En los últimos tiempos se observa una peculiar e inquietante tendencia a la ausencia de explicaciones y argumentaciones en relación a ciertas decisiones y a ciertas políticas, sobre todo en el ámbito público. Todo lo más, como si fuera una fórmula mágica polivalente, se esgrime, con ocasión y sin ella, la referencia abstracta al interés general. Por cierto, un interés general que ordinariamente, ni se concreta ni se justifica, como si el solo uso de esta taumatúrgica expresión eximiera de toda explicación o argumentación.

La política es, sobre todo en la democracia, todos lo sabemos, una tarea de rectoría de los asuntos públicos orientada a la mejora de las condiciones de vida de las personas, de los ciudadanos. En la medida en que la política descansa sobre el Estado de Derecho, la racionalidad y la objetividad han de presidir la confección y elaboración de las políticas públicas, así como su comunicación y explicación a los ciudadanos. Comunicación y explicación son dos funciones bien relevantes de los nuevos espacios políticos que han de realizarse pedagógicamente, dedicando tiempo a exponer las argumentaciones y las razones que justifican la acción de gobierno o de la oposición política.

Sin embargo, la realidad demuestra, más bien, que la pedagogía y la argumentación brillan por su ausencia.  Estos días lo hemos visto.  Probablemente porque reclama trabajo y esfuerzo, porque no es nada sencillo colocarse en la piel de quienes escuchan, de las personas a quienes van dirigidos los mensajes. Sin embargo, es una exigencia de la política democrática, especialmente en los momentos más delicados.

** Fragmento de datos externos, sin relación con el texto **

-- ==== Sys2Proof/Machine/Alu.lean ====
section
/-! DEFINITION. The ALU rows (41_bus_alu.md R111 to R131): one meaning for each of the 64 codes.

A row stands for a CODE (its pattern fixes alu_op); the function is `ALU_CODE_MAP` of the code (R77, R111), so the names of
the rows with a function are right under the default map of R112 and every row is right under every map
(DESIGN CHOICE, log 6, safe). -/

namespace Sys2Proof.Machine

/-- The result of an ALU function of `H` (h) and the B-bus (b), modulo 2^32 (R111, R113, R114 to R129). -/
def aluEval (f : AluFn) (h b : Word) : Word :=
  match f with
  | .zero => 0
  | .one => 1
  | .minusOne => 0xFFFFFFFF
  | .and => h &&& b
  | .b => b
  | .h => h
  | .notH => ~~~h
  | .or => h ||| b
  | .notB => ~~~b
  | .bInc => b + 1
  | .bDec => b - 1
  | .hInc => h + 1
  | .negH => -h
  | .add => h + b
  | .addInc => h + b + 1
  | .sub => b - h

/-- The ALU with the code `code` (R111): the mapped function's result and its flags (R131); for a code that the map
leaves out, the fault INVALID_ALU_OP in strict mode and the result 0 in permissive mode (R130, R234). -/
def aluStep (code : BitVec 6) (s : State) : Host.Outcome State Fault Refusal :=
  match aluFnOf s.params code with
  | some f => .next (s.setResult (aluEval f s.h s.bus.b))
  | none =>
    if s.params.strict then .next (raiseFault .invalidAluOp (code.setWidth 32) s)
    else .next (s.setResult 0)

/-- `ALU=ZERO` (R114): code 16 (R112). -/
def execAluZero (s : State) : Host.Outcome State Fault Refusal := aluStep 16#6 s

/-- `ALU=ONE` (R115): code 17 (R112). -/
def execAluOne (s : State) : Host.Outcome State Fault Refusal := aluStep 17#6 s

/-- `ALU=MINUS_ONE` (R116): code 18 (R112). -/
def execAluMinusOne (s : State) : Host.Outcome State Fault Refusal := aluStep 18#6 s

/-- `ALU=AND` (R117): code 12 (R112). -/
def execAluAnd (s : State) : Host.Outcome State Fault Refusal := aluStep 12#6 s

/-- `ALU=B` (R118): code 20 (R112). -/
def execAluB (s : State) : Host.Outcome State Fault Refusal := aluStep 20#6 s

/-- `ALU=H` (R119): code 24 (R112). -/
def execAluH (s : State) : Host.Outcome State Fault Refusal := aluStep 24#6 s

/-- `ALU=NOT_H` (R120): code 26 (R112). -/
def execAluNotH (s : State) : Host.Outcome State Fault Refusal := aluStep 26#6 s

/-- `ALU=OR` (R121): code 28 (R112). -/
def execAluOr (s : State) : Host.Outcome State Fault Refusal := aluStep 28#6 s

/-- `ALU=NOT_B` (R122): code 44 (R112). -/
def execAluNotB (s : State) : Host.Outcome State Fault Refusal := aluStep 44#6 s

/-- `ALU=B_INC` (R123): code 53 (R112). -/
def execAluBInc (s : State) : Host.Outcome State Fault Refusal := aluStep 53#6 s

/-- `ALU=B_DEC` (R124): code 54 (R112). -/
def execAluBDec (s : State) : Host.Outcome State Fault Refusal := aluStep 54#6 s

/-- `ALU=H_INC` (R125): code 57 (R112). -/
def execAluHInc (s : State) : Host.Outcome State Fault Refusal := aluStep 57#6 s

/-- `ALU=NEG_H` (R126): code 59 (R112). -/
def execAluNegH (s : State) : Host.Outcome State Fault Refusal := aluStep 59#6 s

/-- `ALU=ADD` (R127): code 60 (R112). -/
def execAluAdd (s : State) : Host.Outcome State Fault Refusal := aluStep 60#6 s

/-- `ALU=ADD_INC` (R128): code 61 (R112). -/
def execAluAddInc (s : State) : Host.Outcome State Fault Refusal := aluStep 61#6 s

/-- `ALU=SUB` (R129): code 63 (R112). -/
def execAluSub (s : State) : Host.Outcome State Fault Refusal := aluStep 63#6 s

/-- `ALU=#0` (R130): code 0, undefined under the default map. -/
def execAlu0 (s : State) : Host.Outcome State Fault Refusal := aluStep 0#6 s

/-- `ALU=#1` (R130): code 1, undefined under the default map. -/
def execAlu1 (s : State) : Host.Outcome State Fault Refusal := aluStep 1#6 s

/-- `ALU=#2` (R130): code 2, undefined under the default map. -/
def execAlu2 (s : State) : Host.Outcome State Fault Refusal := aluStep 2#6 s

/-- `ALU=#3` (R130): code 3, undefined under the default map. -/
def execAlu3 (s : State) : Host.Outcome State Fault Refusal := aluStep 3#6 s

/-- `ALU=#4` (R130): code 4, undefined under the default map. -/
def execAlu4 (s : State) : Host.Outcome State Fault Refusal := aluStep 4#6 s

/-- `ALU=#5` (R130): code 5, undefined under the default map. -/
def execAlu5 (s : State) : Host.Outcome State Fault Refusal := aluStep 5#6 s

/-- `ALU=#6` (R130): code 6, undefined under the default map. -/
def execAlu6 (s : State) : Host.Outcome State Fault Refusal := aluStep 6#6 s

/-- `ALU=#7` (R130): code 7, undefined under the default map. -/
def execAlu7 (s : State) : Host.Outcome State Fault Refusal := aluStep 7#6 s

/-- `ALU=#8` (R130): code 8, undefined under the default map. -/
def execAlu8 (s : State) : Host.Outcome State Fault Refusal := aluStep 8#6 s

/-- `ALU=#9` (R130): code 9, undefined under the default map. -/
def execAlu9 (s : State) : Host.Outcome State Fault Refusal := aluStep 9#6 s

/-- `ALU=#10` (R130): code 10, undefined under the default map. -/
def execAlu10 (s : State) : Host.Outcome State Fault Refusal := aluStep 10#6 s

/-- `ALU=#11` (R130): code 11, undefined under the default map. -/
def execAlu11 (s : State) : Host.Outcome State Fault Refusal := aluStep 11#6 s

/-- `ALU=#13` (R130): code 13, undefined under the default map. -/
def execAlu13 (s : State) : Host.Outcome State Fault Refusal := aluStep 13#6 s

/-- `ALU=#14` (R130): code 14, undefined under the default map. -/
def execAlu14 (s : State) : Host.Outcome State Fault Refusal := aluStep 14#6 s

/-- `ALU=#15` (R130): code 15, undefined under the default map. -/
def execAlu15 (s : State) : Host.Outcome State Fault Refusal := aluStep 15#6 s

/-- `ALU=#19` (R130): code 19, undefined under the default map. -/
def execAlu19 (s : State) : Host.Outcome State Fault Refusal := aluStep 19#6 s

/-- `ALU=#21` (R130): code 21, undefined under the default map. -/
def execAlu21 (s : State) : Host.Outcome State Fault Refusal := aluStep 21#6 s

/-- `ALU=#22` (R130): code 22, undefined under the default map. -/
def execAlu22 (s : State) : Host.Outcome State Fault Refusal := aluStep 22#6 s

/-- `ALU=#23` (R130): code 23, undefined under the default map. -/
def execAlu23 (s : State) : Host.Outcome State Fault Refusal := aluStep 23#6 s

/-- `ALU=#25` (R130): code 25, undefined under the default map. -/
def execAlu25 (s : State) : Host.Outcome State Fault Refusal := aluStep 25#6 s

/-- `ALU=#27` (R130): code 27, undefined under the default map. -/
def execAlu27 (s : State) : Host.Outcome State Fault Refusal := aluStep 27#6 s

/-- `ALU=#29` (R130): code 29, undefined under the default map. -/
def execAlu29 (s : State) : Host.Outcome State Fault Refusal := aluStep 29#6 s

/-- `ALU=#30` (R130): code 30, undefined under the default map. -/
def execAlu30 (s : State) : Host.Outcome State Fault Refusal := aluStep 30#6 s

/-- `ALU=#31` (R130): code 31, undefined under the default map. -/
def execAlu31 (s : State) : Host.Outcome State Fault Refusal := aluStep 31#6 s

/-- `ALU=#32` (R130): code 32, undefined under the default map. -/
def execAlu32 (s : State) : Host.Outcome State Fault Refusal := aluStep 32#6 s

/-- `ALU=#33` (R130): code 33, undefined under the default map. -/
def execAlu33 (s : State) : Host.Outcome State Fault Refusal := aluStep 33#6 s

/-- `ALU=#34` (R130): code 34, undefined under the default map. -/
def execAlu34 (s : State) : Host.Outcome State Fault Refusal := aluStep 34#6 s

/-- `ALU=#35` (R130): code 35, undefined under the default map. -/
def execAlu35 (s : State) : Host.Outcome State Fault Refusal := aluStep 35#6 s

/-- `ALU=#36` (R130): code 36, undefined under the default map. -/
def execAlu36 (s : State) : Host.Outcome State Fault Refusal := aluStep 36#6 s

/-- `ALU=#37` (R130): code 37, undefined under the default map. -/
def execAlu37 (s : State) : Host.Outcome State Fault Refusal := aluStep 37#6 s

/-- `ALU=#38` (R130): code 38, undefined under the default map. -/
def execAlu38 (s : State) : Host.Outcome State Fault Refusal := aluStep 38#6 s

/-- `ALU=#39` (R130): code 39, undefined under the default map. -/
def execAlu39 (s : State) : Host.Outcome State Fault Refusal := aluStep 39#6 s

/-- `ALU=#40` (R130): code 40, undefined under the default map. -/
def execAlu40 (s : State) : Host.Outcome State Fault Refusal := aluStep 40#6 s

/-- `ALU=#41` (R130): code 41, undefined under the default map. -/
def execAlu41 (s : State) : Host.Outcome State Fault Refusal := aluStep 41#6 s

/-- `ALU=#42` (R130): code 42, undefined under the default map. -/
def execAlu42 (s : State) : Host.Outcome State Fault Refusal := aluStep 42#6 s

/-- `ALU=#43` (R130): code 43, undefined under the default map. -/
def execAlu43 (s : State) : Host.Outcome State Fault Refusal := aluStep 43#6 s

/-- `ALU=#45` (R130): code 45, undefined under the default map. -/
def execAlu45 (s : State) : Host.Outcome State Fault Refusal := aluStep 45#6 s

/-- `ALU=#46` (R130): code 46, undefined under the default map. -/
def execAlu46 (s : State) : Host.Outcome State Fault Refusal := aluStep 46#6 s

/-- `ALU=#47` (R130): code 47, undefined under the default map. -/
def execAlu47 (s : State) : Host.Outcome State Fault Refusal := aluStep 47#6 s

/-- `ALU=#48` (R130): code 48, undefined under the default map. -/
def execAlu48 (s : State) : Host.Outcome State Fault Refusal := aluStep 48#6 s

/-- `ALU=#49` (R130): code 49, undefined under the default map. -/
def execAlu49 (s : State) : Host.Outcome State Fault Refusal := aluStep 49#6 s

/-- `ALU=#50` (R130): code 50, undefined under the default map. -/
def execAlu50 (s : State) : Host.Outcome State Fault Refusal := aluStep 50#6 s

/-- `ALU=#51` (R130): code 51, undefined under the default map. -/
def execAlu51 (s : State) : Host.Outcome State Fault Refusal := aluStep 51#6 s

/-- `ALU=#52` (R130): code 52, undefined under the default map. -/
def execAlu52 (s : State) : Host.Outcome State Fault Refusal := aluStep 52#6 s

/-- `ALU=#55` (R130): code 55, undefined under the default map. -/
def execAlu55 (s : State) : Host.Outcome State Fault Refusal := aluStep 55#6 s

/-- `ALU=#56` (R130): code 56, undefined under the default map. -/
def execAlu56 (s : State) : Host.Outcome State Fault Refusal := aluStep 56#6 s

/-- `ALU=#58` (R130): code 58, undefined under the default map. -/
def execAlu58 (s : State) : Host.Outcome State Fault Refusal := aluStep 58#6 s

/-- `ALU=#62` (R130): code 62, undefined under the default map. -/
def execAlu62 (s : State) : Host.Outcome State Fault Refusal := aluStep 62#6 s

end Sys2Proof.Machine
end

Los nuevos espacios políticos traen consigo una particular exigencia de pedagogía política. Efectivamente, en el desarrollo de sus políticas, las formaciones inspiradas en la moderación, en el uso de la razón y de la argumentación, deben atender de modo muy particular a la comunicación con el entorno social, con toda la sociedad. El trabajo de pedagogía política no es, de ninguna manera, una labor de adoctrinamiento, de conversión ideológica, sino precisamente de transmisión de los valores de las políticas que se proponen o que se realizan. El respeto a las posiciones ideológicas diferentes, a los valores que individualmente cada ciudadano defiende, debe conjugarse con la insistencia en la convocatoria a abrirse a la realidad de las cosas, y a su complejidad, haciendo ver que las soluciones simplistas no son soluciones, que la prudencia es una buena guía en las decisiones políticas, y que esta no está reñida –antes al contrario- con las metas sociales ambiciosas. Importa más el trabajo serio y consolidado que los gestos superficiales y sin fundamento. 

A veces, ahora lo comprobamos, bajo la apariencia de progreso se esconde un progresivo deterioro de la vida económica y social e incluso de la ética, que nunca tardará demasiado en ponerse en evidencia.

 

Jaime Rodríguez Arana; Doctor en Derecho y Catedrático de Derecho Administrativo.